6 ways to write tightly & trim your legal briefs #writinglegally

Posted on 07-30-2014 by
Tags: content , writinglegally , legal writing , change , career advancement , Upgrading Your Skills , #writinglegally , Law School Faculty , writing

Lawyers make money being persuasive and concise writing allows you to cover more points than if you must omit some because your primary issue has filled the available pages. So remember, the most effective letter doesn’t bury the point in verbiage. To cut the verbiage from your writing, make sure every word counts and sentence construction is terse. Here are some suggestions, as reported in a recent article Even Judges Appreciate Shorter Briefs via attorneyatwork.com

Reconsider Adjectives and Adverbs: “Clearly” may be the most abused word in legal writing. Often the point being made is not clear at all. If you have made your point clearly, it will stand on its own merit. Word-search for “very” in your writing, too. Frequently, “very” adds nothing, and the sentence is more dramatic without that word: “The driveway was very long” versus “The driveway was long.” Specificity improves credibility. The reader makes the judgment call, rather than relying on the writer’s conclusion: “The driveway was 50 yards long.” Remove instances of “very” that clutter your writing.

Beware the Passive Voice: You have probably read you should not write in the passive voice, but perhaps you have not understood why. Passive sentences can muddle the message by not disclosing the entity that performed the action: “The issue was considered closed.” Or the actor may be disclosed, but the sentence is long and weak: “The issue was considered closed by the condominium board.” Subject-verb-object is the word order of a direct sentence. Direct sentences are shorter and more to the point: “The condominium board closed discussion on the issue.” Active voice is almost always the advocate’s better choice.

Avoid Redundancy: Yes, you are making an important point. So phrase it well the first time. Repetition does not increase the persuasiveness of your writing. On the contrary, it induces the reader to skim, searching for relevance and perhaps missing the most important argument hidden among the verbiage.

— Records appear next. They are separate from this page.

/-- Filters, windows, measures and triggers for the sample `x` used at this instant; the Bool says it was a valid one. -/
def filterSample (x : Sample) (valid : Bool) (s : State) : State :=
  let m := s.storm.sensor
  let first := m.window.isEmpty
  let st (i : Nat) (c : BitVec 16) : AxisFilter × Num := axisStep first (countMg c) (m.filters.getD i {})
  let rs := [st 0 x.1, st 1 x.2.1, st 2 x.2.2]
  let ys := rs.map (fun r => r.2)
  let a := magnitude ys
  let over1 := (Num.ofNat (stormCtl s 8 11)).lt a
  let s1 := modMotion (fun m => { m with
    filters := rs.map (fun r => r.1), window := (toF32 a :: m.window).take 1000,
    ltaWin := (if s.storm.motion then m.ltaWin else (toF32 a :: m.ltaWin).take 60000),
    validRun := (if valid then m.validRun + 1 else m.validRun), pgaRun := (if over1 then m.pgaRun + 1 else 0) }) s
  let pga := motionEn s && pgaArmed s1 && s1.storm.sensor.pgaRun == 3
  let sl := staltaEn s && staltaArmed s1 && staltaHolds s1
  let sta := sl && !m.staltaWas
  let s2 := modMotion (fun m => { m with staltaWas := sl }) s1
  let s3 := if (ofF32 s2.storm.peakSince).lt (peak1s s2) then { s2 with storm := { s2.storm with peakSince := toF32 (peak1s s2) } } else s2
  let s4 := if pga || sta then
      let s4 := modMotion (fun m => { m with triggerAt := s3.now }) { s3 with storm := { s3.storm with motion := true } }
      let cause : BitVec 5 := (if pga then 1 else 0) ||| (if sta then 2 else 0)
      if s3.storm.motion then recordCause cause s4 else conditionOn cause s4
    else if s3.storm.motion ∧ s3.storm.sensor.triggerAt + 1000000000 ≤ s3.now ∧ atLeast (Num.ofNat (stormCtl s 19 11)) (peak1s s3) then
      let s4 := stormRelease { s3 with storm := { s3.storm with motion := false } }
      if s4.dev.state = .ready ∨ s4.dev.state = .braced then s4 else closeEvent s4
    else s3
  modOpenEvent (fun e =>
    let xyz := (List.zip e.peakXyz ys).map (fun p =>
      let y := if p.2.lt Num.zero then p.2.neg else p.2
      if (ofF32 p.1).lt y then toF32 y else p.1)
    let sp := max e.staltaPeak (staltaX10 s4)
    if (ofF32 e.peak).lt a then { e with peak := toF32 a, peakTime := ptpNow s4, peakXyz := xyz, staltaPeak := sp }
    else { e with peakXyz := xyz, staltaPeak := sp }) s4

/-- A missing sample: stored as missing; before a fault the filters take the previous sample in its place. -/
def missSample (s : State) : State :=
  let s1 := storeRaw missingSample (modMotion (fun m => { m with missing := m.missing + 1 }) s)
  if 5 ≤ s1.storm.sensor.missing then sensorFault s1
  else if s1.storm.sensor.fault then modMotion (fun m => { m with faultRun := 0 }) s1
  else
    match s1.storm.sensor.last with
    | some x => filterSample x false s1
    | none => s1

/-- A sample read at a whole millisecond. -/
def readSample (x0 : Sample) (s : State) : State :=
  let m := s.storm.sensor
  let x1 : Sample := (clipCount x0.1, clipCount x0.2.1, clipCount x0.2.2)
  let prev := m.last.getD x1
  let spike := isSpike x1 prev
  let x := if spike then prev else x1
  let same := if m.last.isNone then [1, 1, 1] else sameRun m.same x prev
  let s1 := modMotion (fun m => { m with
    missing := 0, last := some x, same := same, clipped := satAdd 16 m.clipped (clips x1), spikes := satAdd 16 m.spikes (if spike then 1 else 0) }) s
  let s2 := if 0 < clips x1 then modOpenEvent (fun e => { e with flags := e.flags ||| 2 }) s1 else s1
  let stuck := same.any (fun n => decide (500 ≤ n))
  if m.fault then
    let run := if stuck then 0 else m.faultRun + 1
    let s3 := storeRaw x s2
    if 1000 ≤ run then
      modMotion (fun m => { m with fault := false, faultRun := 0, window := [], ltaWin := [], filters := [{}, {}, {}], validRun := 0, pgaRun := 0 }) s3
    else modMotion (fun m => { m with faultRun := run }) s3
  else if stuck then sensorFault (storeRaw x s2)
  else
    -- an event that this sample opens holds the 10 s before it, then the sample
    storeRaw x (filterSample x true s2)

/-- ACCELEROMETER_SAMPLE: at each whole millisecond of PTP time while the accelerometer works; ignored in a flush (R358). -/
def execAccelerometerSample (t : Nat) (sample : Option (BitVec 16 × BitVec 16 × BitVec 16)) (s0 : State) : Host.Outcome State Fault Refusal :=
  let s := setNow t s0
  let ms := ptpNow s / 1000000
  if sensorOn s ∧ s.pf.flushAt = none ∧ s.storm.sensor.sampledMs ≠ ms then
    let s1 := modMotion (fun m => { m with sampledMs := ms, lastAt := (if sample.isSome then s.now else m.lastAt) }) s
    .next (match sample with
      | some x => readSample x s1
      | none => missSample s1)
  else .next s

/-- ACCELEROMETER_FAULT: no sample for 5 ms, or an axis identical for 500 samples. -/
def execAccelerometerFault (t : Nat) (s0 : State) : Host.Outcome State Fault Refusal :=
  let s := setNow t s0
  let m := s.storm.sensor
  if sensorOn s ∧ s.pf.flushAt = none ∧ (max m.lastAt s.dev.trialAt + 5000000 ≤ s.now ∨ 5 ≤ m.missing ∨ m.same.any (fun n => decide (500 ≤ n))) then .next (sensorFault s)
  else .next s

/-- ALERT_EXPIRY: the source is dropped. -/
def execAlertExpiry (t : Nat) (source : BitVec 64) (s0 : State) : Host.Outcome State Fault Refusal :=
  let s := setNow t s0
  if s.storm.alerts.any (fun a => a.source == source && decide (a.expiry ≤ s.now)) then
    .next (stormRelease { s with storm := { s.storm with alerts := s.storm.alerts.filter (fun a => a.source != source) } })
  else .next s

/-- PEER_EXPIRY: 25 s without a bracing announcement. -/
def execPeerExpiry (t moduleNo : Nat) (s0 : State) : Host.Outcome State Fault Refusal :=
  let s := setNow t s0
  if s.storm.peers.any (fun p => p.module == moduleNo && decide (p.last + 25000000000 ≤ s.now)) then
    .next (stormRelease { s with storm := { s.storm with peers := s.storm.peers.filter (fun p => p.module != moduleNo) } })
  else .next s

/-- ANNOUNCEMENT_REPEAT: every 10 s while not CALM; none in FLUSH. -/
def execAnnouncementRepeat (t : Nat) (s0 : State) : Host.Outcome State Fault Refusal :=
  let s := setNow t s0
  if (stormNow s = .brace ∨ stormNow s = .settle) ∧ s.storm.repeatAt + 10000000000 ≤ s.now then .next (announce s) else .next s

end Sys2Proof.Machine
end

Got Editing Software? Maybe you would like some editing help. Or perhaps you are already an excellent writer, but a little backup or confirmation seems like a good idea. Editing software can be a sound investment, but still requires human review, not blind acceptance of the suggested change.

Don’t Forget: Spell-check is already part of your word processing software, and you should routinely use it before transmitting documents. This function also performs some basic grammar checks. WordPerfect’s Grammatik seems to do a better job of this than Word’s Spelling & Grammar review. When I tested it, Grammatik picked up a missing lead quotation mark, but Spelling & Grammar did not.

Heed the Experts: Versions of the quote “If I had more time, I would have made it shorter” are variously attributed to many, including Blaise Pascal, T.S. Eliot and as far back as Marcus Cicero. I guess they were on to something. Take the time to shorten your work to maximize advocacy success.